RBI is likely to hike both the policy rates by 0.25 per cent in the forthcoming review on Thursday.

  • Mumbai,  March 14, 2011  
  • |  
  • UPDATED   11:37 IST

Floating rate home and auto loan borrowers may have to brace for higher interest rates on their loans , with many economists expecting a 0.25 per cent policy interest rate hike by the Reserve Bank of India (RBI) in its midquarter credit policy review on Thursday. However, some of them hope that the apex bank may pause the rate hikes this time, citing uncertainties on the growth front.

"RBI is likely to hike both the policy rates (repo and reverse repo rates) by 0.25 per cent in the forthcoming review. Inflation still remains a problem with oil prices coming under upward pressure, despite some moderation in food prices," said D.K. Joshi, chief economist of rating agency Crisil.

RBI's dilemma - To step in or not

  • The RBI may hike rates to cap the inflationary expectations if the burden of price rise is passed on to the customers
  • Spiralling credit growth is adding to RBI's woes on inflation front as it could push up demand & stoke more price rise
  • A rate hike would also address this concern as higher rates would distance a large No. of prospective borrowers
  • Credit growth in the last 12 months has been above 24 per cent, against the projected 20 per cent growth for the full fiscal
"The government has to pass it on to the customers sooner or later," Joshi added. The Centre is already facing the prospect of rise in fiscal deficit in the coming fiscal. RBI had made it clear that it may not have to act if the global oil price rise is borne by the Centre. But if it is to be passed on to the customers, then it may have to hike rates to cap the inflationary expectations.

Spiralling credit growth is also adding to RBI's worries on the inflation front.

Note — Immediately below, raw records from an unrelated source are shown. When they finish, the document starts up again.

-- ==== Sys2Proof/Laws/KeepsHif.lean ====
section
/-! SUPPORT. Laws/KeepsHif.lean: every operation of Machine/Hif.lean is among those that `Keeps` describes. -/

namespace Sys2Proof.Machine

theorem modStream_keeps {h : Nat} {i : Nat} {kind : Nat} {f : Stream → Stream} {s : State} {s0 : State} (hk : Keeps s0 s) : Keeps s0 (modStream h i kind f s) := by
  unfold modStream
  try dsimp only
  repeat first
    | with_reducible assumption
    | (with_reducible first | apply Keeps.modSec)
    | split
    | exact fun _ => @rfl SecState _
    | intro

theorem streamEvent_keeps {h : Nat} {i : Nat} {kind : Nat} {state : Nat} {cause : Nat} {s : State} {s0 : State} (hk : Keeps s0 s) : Keeps s0 (streamEvent h i kind state cause s) := by
  unfold streamEvent
  try dsimp only
  repeat first
    | with_reducible assumption
    | (with_reducible first | apply emit_keeps | apply signalPf1_keeps | apply Keeps.onlyIf)
    | intro

theorem stopStream_keeps {cause : Nat} {h : Nat} {i : Nat} {kind : Nat} {s : State} {s0 : State} (hk : Keeps s0 s) : Keeps s0 (stopStream cause h i kind s) := by
  unfold stopStream
  try dsimp only
  repeat first
    | with_reducible assumption
    | (with_reducible first | apply streamEvent_keeps | apply modStream_keeps)
    | split
    | intro

theorem dropStream_keeps {cause : Nat} {h : Nat} {i : Nat} {kind : Nat} {s : State} {s0 : State} (hk : Keeps s0 s) : Keeps s0 (dropStream cause h i kind s) := by
  unfold dropStream
  try dsimp only
  repeat first
    | with_reducible assumption
    | (with_reducible first | apply streamEvent_keeps | apply modStream_keeps)
    | split
    | intro

theorem dropStreams_keeps {cause : Nat} {s : State} {s0 : State} (hk : Keeps s0 s) : Keeps s0 (dropStreams cause s) := by
  unfold dropStreams
  try dsimp only
  repeat first
    | with_reducible assumption
    | (with_reducible first | apply dropStream_keeps | apply Keeps.each)
    | intro

theorem streamConfig_keeps {p : Packet} {s : State} {s0 : State} (hk : Keeps s0 s) : DoneKeeps s0 (streamConfig p s) := by
  unfold streamConfig
  try dsimp only
  repeat first
    | with_reducible assumption
    | (with_reducible first | apply DoneKeeps.reply | apply DoneKeeps.hold | apply DoneKeeps.check)
    | (with_reducible first | apply modStream_keeps)
    | split
    | intro

theorem execStreamConfig_keeps {p : Packet} {s : State} {s0 : State} (hk : Keeps s0 s) : OutKeeps s0 (execStreamConfig p s) := by
  unfold execStreamConfig
  try dsimp only
  repeat first
    | with_reducible assumption
    | (with_reducible first | apply OutKeeps.next | apply streamConfig_keeps | apply runCommand_keeps)
    | (with_reducible first | apply DoneKeeps.reply | apply DoneKeeps.hold | apply DoneKeeps.check)
    | intro

theorem streamControl_keeps {p : Packet} {s : State} {s0 : State} (hk : Keeps s0 s) : DoneKeeps s0 (streamControl p s) := by
  unfold streamControl
  try dsimp only
  repeat first
    | with_reducible assumption
    | (with_reducible first | apply DoneKeeps.reply | apply DoneKeeps.hold | apply DoneKeeps.check)
    | (with_reducible first | apply stopStream_keeps | apply streamEvent_keeps | apply modStream_keeps)
    | split
    | intro

theorem execStreamControl_keeps {p : Packet} {s : State} {s0 : State} (hk : Keeps s0 s) : OutKeeps s0 (execStreamControl p s) := by
  unfold execStreamControl
  try dsimp only
  repeat first
    | with_reducible assumption
    | (with_reducible first | apply OutKeeps.next | apply streamControl_keeps | apply runCommand_keeps)
    | (with_reducible first | apply DoneKeeps.reply | apply DoneKeeps.hold | apply DoneKeeps.check)
    | intro

theorem startDue_keeps {h : Nat} {i : Nat} {kind : Nat} {s : State} {s0 : State} (hk : Keeps s0 s) : Keeps s0 (startDue h i kind s) := by
  unfold startDue
  try dsimp only
  repeat first
    | with_reducible assumption
    | (with_reducible first | apply streamEvent_keeps | apply modStream_keeps)
    | split

theorem execStreamStartTime_keeps {h : Nat} {i : Nat} {kind : Nat} {s : State} {s0 : State} (hk : Keeps s0 s) : OutKeeps s0 (execStreamStartTime h i kind s) := by
  unfold execStreamStartTime
  try dsimp only
  repeat first
    | with_reducible assumption
    | (with_reducible first | apply OutKeeps.next | apply startDue_keeps)

theorem deliverBlock_keeps {h : Nat} {i : Nat} {ws : List Word} {s : State} {s0 : State} (hk : Keeps s0 s) : Keeps s0 (deliverBlock h i ws s) := by
  unfold deliverBlock
  try dsimp only
  repeat first
    | with_reducible assumption
    | (with_reducible first | apply modStream_keeps | apply signalPf1_keeps | apply Keeps.onlyIf)
    | split
    | intro

theorem drainStaging_keeps {h i n : Nat} {s s0 : State} (hk : Keeps s0 s) : Keeps s0 (drainStaging h i n s) := by
  induction n generalizing s with
  | zero => exact hk
  | succ n ih =>
    unfold drainStaging
    dsimp only
    split
    · exact hk
    · split
      · exact ih (modStream_keeps (deliverBlock_keeps hk))
      · exact hk

theorem dropBlock_keeps {h : Nat} {i : Nat} {s : State} {s0 : State} (hk : Keeps s0 s) : Keeps s0 (dropBlock h i s) := by
  unfold dropBlock
  try dsimp only
  repeat first
    | with_reducible assumption
    | (with_reducible first | apply modStream_keeps | apply emit_keeps | apply signalPf1_keeps)
    | intro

It could push up demand and stoke further rise in prices. A rate hike would also address this concern as higher rates would distance a large number of prospective borrowers. Credit growth in the last 12 months has been above 24 per cent, against the projected 20 per cent growth for the fiscal.

If policy rates are hiked again, it will be the eighth time that the RBI would be doing so since March 2010 to tame inflation that has remained at elevated levels. It had raised the repo (rate at which RBI lends to banks) and the reverse repo (rate at which it accepts overnight deposits from banks) rate by 1.75 per cent and 2.25 per cent to 6.5 per cent and 5.5 per cent, respectively.

Food price inflation softened to a three-month low of 9.52 per cent in late February. The benchmark WPI inflation in January was at 8.23 per cent, well above the RBI's comfort zone of four to five per cent and its end-March 2011 target of seven per cent. WPI inflation for February is expected to moderate further.

However, Prof. N.R. Bhanumurthy of the National Institute of Public Finance and Policy (NIPFP), said, "It is a big dilemma on how to balance low inflation and high growth at this juncture. Corporate investments are not picking up, and that is also getting reflected in the IIP (index of industrial production) figures. As such, RBI might hold for this time and act in the quarterly review in May."

"Aggressive hike in rates are expected to stifle economic growth. So, movements of inflation would be watched carefully," Bhanumurthy added. IIP grew by only 3.7 per cent in January, compared to the same months in 2010. This is subdued, though higher than that in December. "The high base year effect has been a dampener on growth numbers this year and will continue to be so in February and March. Also, high interest rates have started impacting investment decisions," said Madan Sabnavis, chief economist of CARE Ratings.

"We believe that the RBI should maintain a neutral stance on March 17 as inflation is coming down and industrial growth is being affected by high interest rates, though the RBI might increase interest rates by another 25 bps (or 0.25 per cent)," Sabanavis added.